++++ Source records

theorem test_sweep_9 : sweepPage 0x90 = [
    sweepRow .BCC 0x90 .relative 2 (some 0x0034) true none none none false 2 "90 34   " "BCC $1036",
    sweepRow .STA 0x91 (.indirectIndexedY false) 6 (some 0x0034) false (some (regs [.A, .Y])) none none false 2 "91 34   " "STA ($34),Y",
    sweepRow .HLT 0x92 .implied hltCyclesByte none false none none none true 1 "92      " "HLT",
    sweepRow .AHX 0x93 (.indirectIndexedY false) 6 (some 0x0034) false (some (regs [.A, .X, .Y])) none none true 2 "93 34   " "AHX ($34),Y",
    sweepRow .STY 0x94 .zeropageIndexedX 4 (some 0x0034) false (some (regs [.X, .Y])) none none false 2 "94 34   " "STY $34,X",
    sweepRow .STA 0x95 .zeropageIndexedX 4 (some 0x0034) false (some (regs [.A, .X])) none none false 2 "95 34   " "STA $34,X",
    sweepRow .STX 0x96 .zeropageIndexedY 4 (some 0x0034) false (some (regs [.X, .Y])) none none false 2 "96 34   " "STX $34,Y",
    sweepRow .SAX 0x97 .zeropageIndexedY 4 (some 0x0034) false (some (regs [.A, .X, .Y])) none none true 2 "97 34   " "SAX $34,Y",
    sweepRow .TYA 0x98 .implied 2 none false (some (regs [.Y])) (some (regs [.A])) (some (flags [.N, .Z])) false 1 "98      " "TYA",
    sweepRow .STA 0x99 (.absoluteIndexedY false) 5 (some 0x1234) false (some (regs [.A, .Y])) none none false 3 "99 34 12" "STA $1234,Y",
    sweepRow .TXS 0x9A .implied 2 none false (some (regs [.X])) none none false 1 "9A      " "TXS",
    sweepRow .TAS 0x9B (.absoluteIndexedY false) 5 (some 0x1234) false (some (regs [.A, .X, .Y])) none none true 3 "9B 34 12" "TAS $1234,Y",
    sweepRow .SHY 0x9C (.absoluteIndexedX false) 5 (some 0x1234) false (some (regs [.X, .Y])) none none true 3 "9C 34 12" "SHY $1234,X",
    sweepRow .STA 0x9D (.absoluteIndexedX false) 5 (some 0x1234) false (some (regs [.A, .X])) none none false 3 "9D 34 12" "STA $1234,X",
    sweepRow .SHX 0x9E (.absoluteIndexedY false) 5 (some 0x1234) false (some (regs [.X, .Y])) none none true 3 "9E 34 12" "SHX $1234,Y",
    sweepRow .AHX 0x9F (.absoluteIndexedY false) 5 (some 0x1234) false (some (regs [.A, .X, .Y])) none none true 3 "9F 34 12" "AHX $1234,Y"] := by
  rfl

theorem test_decode_9 : decodePage 0x90 = [
    .bccRel90 0x34, .staIzy91 0x34, .hltImp92, .ahxIzy93 0x34, .styZpx94 0x34, .staZpx95 0x34, .stxZpy96 0x34,
    .saxZpy97 0x34, .tyaImp98, .staAby99 0x34 0x12, .txsImp9A, .tasAby9B 0x34 0x12, .shyAbx9C 0x34 0x12,
    .staAbx9D 0x34 0x12, .shxAby9E 0x34 0x12, .ahxAby9F 0x34 0x12].map some := by
  rfl

theorem test_sweep_A : sweepPage 0xA0 = [
    sweepRow .LDY 0xA0 .immediate 2 (some 0x0034) false none (some (regs [.Y])) (some (flags [.N, .Z])) false 2 "A0 34   " "LDY #$34",
    sweepRow .LDA 0xA1 .indexedIndirectX 6 (some 0x0034) false (some (regs [.X])) (some (regs [.A])) (some (flags [.N, .Z])) false 2 "A1 34   " "LDA ($34,X)",
    sweepRow .LDX 0xA2 .immediate 2 (some 0x0034) false none (some (regs [.X])) (some (flags [.N, .Z])) false 2 "A2 34   " "LDX #$34",
    sweepRow .LAX 0xA3 .indexedIndirectX 6 (some 0x0034) false (some (regs [.X])) (some (regs [.A, .X])) (some (flags [.N, .Z])) true 2 "A3 34   " "LAX ($34,X)",
    sweepRow .LDY 0xA4 .zeropage 3 (some 0x0034) false none (some (regs [.Y])) (some (flags [.N, .Z])) false 2 "A4 34   " "LDY $34",
    sweepRow .LDA 0xA5 .zeropage 3 (some 0x0034) false none (some (regs [.A])) (some (flags [.N, .Z])) false 2 "A5 34   " "LDA $34",
    sweepRow .LDX 0xA6 .zeropage 3 (some 0x0034) false none (some (regs [.X])) (some (flags [.N, .Z])) false 2 "A6 34   " "LDX $34",
    sweepRow .LAX 0xA7 .zeropage 3 (some 0x0034) false none (some (regs [.A, .X])) (some (flags [.N, .Z])) true 2 "A7 34   " "LAX $34",
    sweepRow .TAY 0xA8 .implied 2 none false (some (regs [.A])) (some (regs [.Y])) (some (flags [.N, .Z])) false 1 "A8      " "TAY",
    sweepRow .LDA 0xA9 .immediate 2 (some 0x0034) false none (some (regs [.A])) (some (flags [.N, .Z])) false 2 "A9 34   " "LDA #$34",
    sweepRow .TAX 0xAA .implied 2 none false (some (regs [.A])) (some (regs [.X])) (some (flags [.N, .Z])) false 1 "AA      " "TAX",
    sweepRow .LAX 0xAB .immediate 2 (some 0x0034) false none (some (regs [.A, .X])) (some (flags [.N, .Z])) true 2 "AB 34   " "LAX #$34",
    sweepRow .LDY 0xAC .absolute 4 (some 0x1234) false none (some (regs [.Y])) (some (flags [.N, .Z])) false 3 "AC 34 12" "LDY $1234",
    sweepRow .LDA 0xAD .absolute 4 (some 0x1234) false none (some (regs [.A])) (some (flags [.N, .Z])) false 3 "AD 34 12" "LDA $1234",
    sweepRow .LDX 0xAE .absolute 4 (some 0x1234) false none (some (regs [.X])) (some (flags [.N, .Z])) false 3 "AE 34 12" "LDX $1234",
    sweepRow .LAX 0xAF .absolute 4 (some 0x1234) false none (some (regs [.A, .X])) (some (flags [.N, .Z])) true 3 "AF 34 12" "LAX $1234"] := by
  rfl

theorem test_decode_A : decodePage 0xA0 = [
    .ldyImmA0 0x34, .ldaIzxA1 0x34, .ldxImmA2 0x34, .laxIzxA3 0x34, .ldyZpA4 0x34, .ldaZpA5 0x34, .ldxZpA6 0x34,
    .laxZpA7 0x34, .tayImpA8, .ldaImmA9 0x34, .taxImpAA, .laxImmAB 0x34, .ldyAbsAC 0x34 0x12, .ldaAbsAD 0x34 0x12,
    .ldxAbsAE 0x34 0x12, .laxAbsAF 0x34 0x12].map some := by
  rfl

theorem test_sweep_B : sweepPage 0xB0 = [
    sweepRow .BCS 0xB0 .relative 2 (some 0x0034) true none none none false 2 "B0 34   " "BCS $1036",
    sweepRow .LDA 0xB1 (.indirectIndexedY true) 5 (some 0x0034) true (some (regs [.Y])) (some (regs [.A])) (some (flags [.N, .Z])) false 2 "B1 34   " "LDA ($34),Y",
    sweepRow .HLT 0xB2 .implied hltCyclesByte none false none none none true 1 "B2      " "HLT",
    sweepRow .LAX 0xB3 (.indirectIndexedY true) 5 (some 0x0034) true (some (regs [.Y])) (some (regs [.A, .X])) (some (flags [.N, .Z])) true 2 "B3 34   " "LAX ($34),Y",
    sweepRow .LDY 0xB4 .zeropageIndexedX 4 (some 0x0034) false (some (regs [.X])) (some (regs [.Y])) (some (flags [.N, .Z])) false 2 "B4 34   " "LDY $34,X",
    sweepRow .LDA 0xB5 .zeropageIndexedX 4 (some 0x0034) false (some (regs [.X])) (some (regs [.A])) (some (flags [.N, .Z])) false 2 "B5 34   " "LDA $34,X",
    sweepRow .LDX 0xB6 .zeropageIndexedY 4 (some 0x0034) false (some (regs [.Y])) (some (regs [.X])) (some (flags [.N, .Z])) false 2 "B6 34   " "LDX $34,Y",
    sweepRow .LAX 0xB7 .zeropageIndexedY 4 (some 0x0034) false (some (regs [.Y])) (some (regs [.A, .X])) (some (flags [.N, .Z])) true 2 "B7 34   " "LAX $34,Y",
    sweepRow .CLV 0xB8 .implied 2 none false none none (some (flags [.V])) false 1 "B8      " "CLV",
    sweepRow .LDA 0xB9 (.absoluteIndexedY true) 4 (some 0x1234) true (some (regs [.Y])) (some (regs [.A])) (some (flags [.N, .Z])) false 3 "B9 34 12" "LDA $1234,Y",
    sweepRow .TSX 0xBA .implied 2 none false none (some (regs [.X])) (some (flags [.N, .Z])) false 1 "BA      " "TSX",
    sweepRow .LAS 0xBB (.absoluteIndexedY true) 4 (some 0x1234) true (some (regs [.Y])) (some (regs [.A, .X])) none true 3 "BB 34 12" "LAS $1234,Y",
    sweepRow .LDY 0xBC (.absoluteIndexedX true) 4 (some 0x1234) true (some (regs [.X])) (some (regs [.Y])) (some (flags [.N, .Z])) false 3 "BC 34 12" "LDY $1234,X",
    sweepRow .LDA 0xBD (.absoluteIndexedX true) 4 (some 0x1234) true (some (regs [.X])) (some (regs [.A])) (some (flags [.N, .Z])) false 3 "BD 34 12" "LDA $1234,X",
    sweepRow .LDX 0xBE (.absoluteIndexedY true) 4 (some 0x1234) true (some (regs [.Y])) (some (regs [.X])) (some (flags [.N, .Z])) false 3 "BE 34 12" "LDX $1234,Y",
    sweepRow .LAX 0xBF (.absoluteIndexedY true) 4 (some 0x1234) true (some (regs [.Y])) (some (regs [.A, .X])) (some (flags [.N, .Z])) true 3 "BF 34 12" "LAX $1234,Y"] := by
  rfl

theorem test_decode_B : decodePage 0xB0 = [
    .bcsRelB0 0x34, .ldaIzyB1 0x34, .hltImpB2, .laxIzyB3 0x34, .ldyZpxB4 0x34, .ldaZpxB5 0x34, .ldxZpyB6 0x34,
    .laxZpyB7 0x34, .clvImpB8, .ldaAbyB9 0x34 0x12, .tsxImpBA, .lasAbyBB 0x34 0x12, .ldyAbxBC 0x34 0x12,
    .ldaAbxBD 0x34 0x12, .ldxAbyBE 0x34 0x12, .laxAbyBF 0x34 0x12].map some := by
  rfl

theorem test_sweep_C : sweepPage 0xC0 = [
    sweepRow .CPY 0xC0 .immediate 2 (some 0x0034) false (some (regs [.Y])) none (some (flags [.N, .Z, .C])) false 2 "C0 34   " "CPY #$34",
    sweepRow .CMP 0xC1 .indexedIndirectX 6 (some 0x0034) false (some (regs [.A, .X])) none (some (flags [.N, .Z, .C])) false 2 "C1 34   " "CMP ($34,X)",
    sweepRow .NOP 0xC2 .immediate 2 (some 0x0034) false none none none true 2 "C2 34   " "NOP #$34",
    sweepRow .DCP 0xC3 .indexedIndirectX 8 (some 0x0034) false (some (regs [.A, .X])) none (some (flags [.N, .Z, .C])) true 2 "C3 34   " "DCP ($34,X)",
    sweepRow .CPY 0xC4 .zeropage 3 (some 0x0034) false (some (regs [.Y])) none (some (flags [.N, .Z, .C])) false 2 "C4 34   " "CPY $34",
    sweepRow .CMP 0xC5 .zeropage 3 (some 0x0034) false (some (regs [.A])) none (some (flags [.N, .Z, .C])) false 2 "C5 34   " "CMP $34",
    sweepRow .DEC 0xC6 .zeropage 5 (some 0x0034) false none none (some (flags [.N, .Z])) false 2 "C6 34   " "DEC $34",
    sweepRow .DCP 0xC7 .zeropage 5 (some 0x0034) false (some (regs [.A])) none (some (flags [.N, .Z, .C])) true 2 "C7 34   " "DCP $34",
    sweepRow .INY 0xC8 .implied 2 none false (some (regs [.Y])) (some (regs [.Y])) (some (flags [.N, .Z])) false 1 "C8      " "INY",
    sweepRow .CMP 0xC9 .immediate 2 (some 0x0034) false (some (regs [.A])) none (some (flags [.N, .Z, .C])) false 2 "C9 34   " "CMP #$34",
    sweepRow .DEX 0xCA .implied 2 none false (some (regs [.X])) (some (regs [.X])) (some (flags [.N, .Z])) false 1 "CA      " "DEX",
    sweepRow .AXS 0xCB .immediate 2 (some 0x0034) false (some (regs [.A, .X])) (some (regs [.X])) none true 2 "CB 34   " "AXS #$34",
    sweepRow .CPY 0xCC .absolute 4 (some 0x1234) false (some (regs [.Y])) none (some (flags [.N, .Z, .C])) false 3 "CC 34 12" "CPY $1234",
    sweepRow .CMP 0xCD .absolute 4 (some 0x1234) false (some (regs [.A])) none (some (flags [.N, .Z, .C])) false 3 "CD 34 12" "CMP $1234",
    sweepRow .DEC 0xCE .absolute 6 (some 0x1234) false none none (some (flags [.N, .Z])) false 3 "CE 34 12" "DEC $1234",
    sweepRow .DCP 0xCF .absolute 6 (some 0x1234) false (some (regs [.A])) none (some (flags [.N, .Z, .C])) true 3 "CF 34 12" "DCP $1234"] := by
  rfl

theorem test_decode_C : decodePage 0xC0 = [
    .cpyImmC0 0x34, .cmpIzxC1 0x34, .nopImmC2 0x34, .dcpIzxC3 0x34, .cpyZpC4 0x34, .cmpZpC5 0x34, .decZpC6 0x34,
    .dcpZpC7 0x34, .inyImpC8, .cmpImmC9 0x34, .dexImpCA, .axsImmCB 0x34, .cpyAbsCC 0x34 0x12, .cmpAbsCD 0x34 0x12,
    .decAbsCE 0x34 0x12, .dcpAbsCF 0x34 0x12].map some := by
  rfl

theorem test_sweep_D : sweepPage 0xD0 = [
    sweepRow .BNE 0xD0 .relative 2 (some 0x0034) true none none none false 2 "D0 34   " "BNE $1036",
    sweepRow .CMP 0xD1 (.indirectIndexedY true) 5 (some 0x0034) true (some (regs [.A, .Y])) none (some (flags [.N, .Z, .C])) false 2 "D1 34   " "CMP ($34),Y",
    sweepRow .HLT 0xD2 .implied hltCyclesByte none false none none none true 1 "D2      " "HLT",
    sweepRow .DCP 0xD3 (.indirectIndexedY false) 8 (some 0x0034) false (some (regs [.A, .Y])) none (some (flags [.N, .Z, .C])) true 2 "D3 34   " "DCP ($34),Y",
    sweepRow .NOP 0xD4 .zeropageIndexedX 4 (some 0x0034) false (some (regs [.X])) none none true 2 "D4 34   " "NOP $34,X",
    sweepRow .CMP 0xD5 .zeropageIndexedX 4 (some 0x0034) false (some (regs [.A, .X])) none (some (flags [.N, .Z, .C])) false 2 "D5 34   " "CMP $34,X",
    sweepRow .DEC 0xD6 .zeropageIndexedX 6 (some 0x0034) false (some (regs [.X])) none (some (flags [.N, .Z])) false 2 "D6 34   " "DEC $34,X",
    sweepRow .DCP 0xD7 .zeropageIndexedX 6 (some 0x0034) false (some (regs [.A, .X])) none (some (flags [.N, .Z, .C])) true 2 "D7 34   " "DCP $34,X",
    sweepRow .CLD 0xD8 .implied 2 none false none none (some (flags [.D])) false 1 "D8      " "CLD",
    sweepRow .CMP 0xD9 (.absoluteIndexedY true) 4 (some 0x1234) true (some (regs [.A, .Y])) none (some (flags [.N, .Z, .C])) false 3 "D9 34 12" "CMP $1234,Y",
    sweepRow .NOP 0xDA .implied 2 none false none none none true 1 "DA      " "NOP",
    sweepRow .DCP 0xDB (.absoluteIndexedY false) 7 (some 0x1234) false (some (regs [.A, .Y])) none (some (flags [.N, .Z, .C])) true 3 "DB 34 12" "DCP $1234,Y",
    sweepRow .NOP 0xDC (.absoluteIndexedX true) 4 (some 0x1234) true (some (regs [.X])) none none true 3 "DC 34 12" "NOP $1234,X",
    sweepRow .CMP 0xDD (.absoluteIndexedX true) 4 (some 0x1234) true (some (regs [.A, .X])) none (some (flags [.N, .Z, .C])) false 3 "DD 34 12" "CMP $1234,X",
    sweepRow .DEC 0xDE (.absoluteIndexedX false) 7 (some 0x1234) false (some (regs [.X])) none (some (flags [.N, .Z])) false 3 "DE 34 12" "DEC $1234,X",
    sweepRow .DCP 0xDF (.absoluteIndexedX false) 7 (some 0x1234) false (some (regs [.A, .X])) none (some (flags [.N, .Z, .C])) true 3 "DF 34 12" "DCP $1234,X"] := by
  rfl

theorem test_decode_D : decodePage 0xD0 = [
    .bneRelD0 0x34, .cmpIzyD1 0x34, .hltImpD2, .dcpIzyD3 0x34, .nopZpxD4 0x34, .cmpZpxD5 0x34, .decZpxD6 0x34,
    .dcpZpxD7 0x34, .cldImpD8, .cmpAbyD9 0x34 0x12, .nopImpDA, .dcpAbyDB 0x34 0x12, .nopAbxDC 0x34 0x12,
    .cmpAbxDD 0x34 0x12, .decAbxDE 0x34 0x12, .dcpAbxDF 0x34 0x12].map some := by
  rfl

theorem test_sweep_E : sweepPage 0xE0 = [
    sweepRow .CPX 0xE0 .immediate 2 (some 0x0034) false (some (regs [.X])) none (some (flags [.N, .Z, .C])) false 2 "E0 34   " "CPX #$34",
    sweepRow .SBC 0xE1 .indexedIndirectX 6 (some 0x0034) false (some (regs [.A, .X])) (some (regs [.A])) (some (flags [.N, .V, .Z, .C])) false 2 "E1 34   " "SBC ($34,X)",
    sweepRow .NOP 0xE2 .immediate 2 (some 0x0034) false none none none true 2 "E2 34   " "NOP #$34",
    sweepRow .ISC 0xE3 .indexedIndirectX 8 (some 0x0034) false (some (regs [.A, .X])) (some (regs [.A])) (some (flags [.N, .V, .Z, .C])) true 2 "E3 34   " "ISC ($34,X)",
    sweepRow .CPX 0xE4 .zeropage 3 (some 0x0034) false (some (regs [.X])) none (some (flags [.N, .Z, .C])) false 2 "E4 34   " "CPX $34",
    sweepRow .SBC 0xE5 .zeropage 3 (some 0x0034) false (some (regs [.A])) (some (regs [.A])) (some (flags [.N, .V, .Z, .C])) false 2 "E5 34   " "SBC $34",
    sweepRow .INC 0xE6 .zeropage 5 (some 0x0034) false none none (some (flags [.N, .Z])) false 2 "E6 34   " "INC $34",
    sweepRow .ISC 0xE7 .zeropage 5 (some 0x0034) false (some (regs [.A])) (some (regs [.A])) (some (flags [.N, .V, .Z, .C])) true 2 "E7 34   " "ISC $34",
    sweepRow .INX 0xE8 .implied 2 none false (some (regs [.X])) (some (regs [.X])) (some (flags [.N, .Z])) false 1 "E8      " "INX",
    sweepRow .SBC 0xE9 .immediate 2 (some 0x0034) false (some (regs [.A])) (some (regs [.A])) (some (flags [.N, .V, .Z, .C])) false 2 "E9 34   " "SBC #$34",
    sweepRow .NOP 0xEA .implied 2 none false none none none false 1 "EA      " "NOP",
    sweepRow .SBC 0xEB .immediate 2 (some 0x0034) false (some (regs [.A])) (some (regs [.A])) (some (flags [.N, .V, .Z, .C])) true 2 "EB 34   " "SBC #$34",
    sweepRow .CPX 0xEC .absolute 4 (some 0x1234) false (some (regs [.X])) none (some (flags [.N, .Z, .C])) false 3 "EC 34 12" "CPX $1234",
    sweepRow .SBC 0xED .absolute 4 (some 0x1234) false (some (regs [.A])) (some (regs [.A])) (some (flags [.N, .V, .Z, .C])) false 3 "ED 34 12" "SBC $1234",
    sweepRow .INC 0xEE .absolute 6 (some 0x1234) false none none (some (flags [.N, .Z])) false 3 "EE 34 12" "INC $1234",
    sweepRow .ISC 0xEF .absolute 6 (some 0x1234) false (some (regs [.A])) (some (regs [.A])) (some (flags [.N, .V, .Z, .C])) true 3 "EF 34 12" "ISC $1234"] := by
  rfl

++++++++

- Exercise:
Exactly the lines above from the one with "sweepRow .CMP 0xCD" to the one with "sweepRow .CLD 0xD8", both included, are to be quoted; leave the rest out.

- Solution below:
    sweepRow .CMP 0xCD .absolute 4 (some 0x1234) false (some (regs [.A])) none (some (flags [.N, .Z, .C])) false 3 "CD 34 12" "CMP $1234",
    sweepRow .DEC 0xCE .absolute 6 (some 0x1234) false none none (some (flags [.N, .Z])) false 3 "CE 34 12" "DEC $1234",
    sweepRow .DCP 0xCF .absolute 6 (some 0x1234) false (some (regs [.A])) none (some (flags [.N, .Z, .C])) true 3 "CF 34 12" "DCP $1234"] := by
  rfl

theorem test_decode_C : decodePage 0xC0 = [
    .cpyImmC0 0x34, .cmpIzxC1 0x34, .nopImmC2 0x34, .dcpIzxC3 0x34, .cpyZpC4 0x34, .cmpZpC5 0x34, .decZpC6 0x34,
    .dcpZpC7 0x34, .inyImpC8, .cmpImmC9 0x34, .dexImpCA, .axsImmCB 0x34, .cpyAbsCC 0x34 0x12, .cmpAbsCD 0x34 0x12,
    .decAbsCE 0x34 0x12, .dcpAbsCF 0x34 0x12].map some := by
  rfl

theorem test_sweep_D : sweepPage 0xD0 = [
    sweepRow .BNE 0xD0 .relative 2 (some 0x0034) true none none none false 2 "D0 34   " "BNE $1036",
    sweepRow .CMP 0xD1 (.indirectIndexedY true) 5 (some 0x0034) true (some (regs [.A, .Y])) none (some (flags [.N, .Z, .C])) false 2 "D1 34   " "CMP ($34),Y",
    sweepRow .HLT 0xD2 .implied hltCyclesByte none false none none none true 1 "D2      " "HLT",
    sweepRow .DCP 0xD3 (.indirectIndexedY false) 8 (some 0x0034) false (some (regs [.A, .Y])) none (some (flags [.N, .Z, .C])) true 2 "D3 34   " "DCP ($34),Y",
    sweepRow .NOP 0xD4 .zeropageIndexedX 4 (some 0x0034) false (some (regs [.X])) none none true 2 "D4 34   " "NOP $34,X",
    sweepRow .CMP 0xD5 .zeropageIndexedX 4 (some 0x0034) false (some (regs [.A, .X])) none (some (flags [.N, .Z, .C])) false 2 "D5 34   " "CMP $34,X",
    sweepRow .DEC 0xD6 .zeropageIndexedX 6 (some 0x0034) false (some (regs [.X])) none (some (flags [.N, .Z])) false 2 "D6 34   " "DEC $34,X",
    sweepRow .DCP 0xD7 .zeropageIndexedX 6 (some 0x0034) false (some (regs [.A, .X])) none (some (flags [.N, .Z, .C])) true 2 "D7 34   " "DCP $34,X",
    sweepRow .CLD 0xD8 .implied 2 none false none none (some (flags [.D])) false 1 "D8      " "CLD",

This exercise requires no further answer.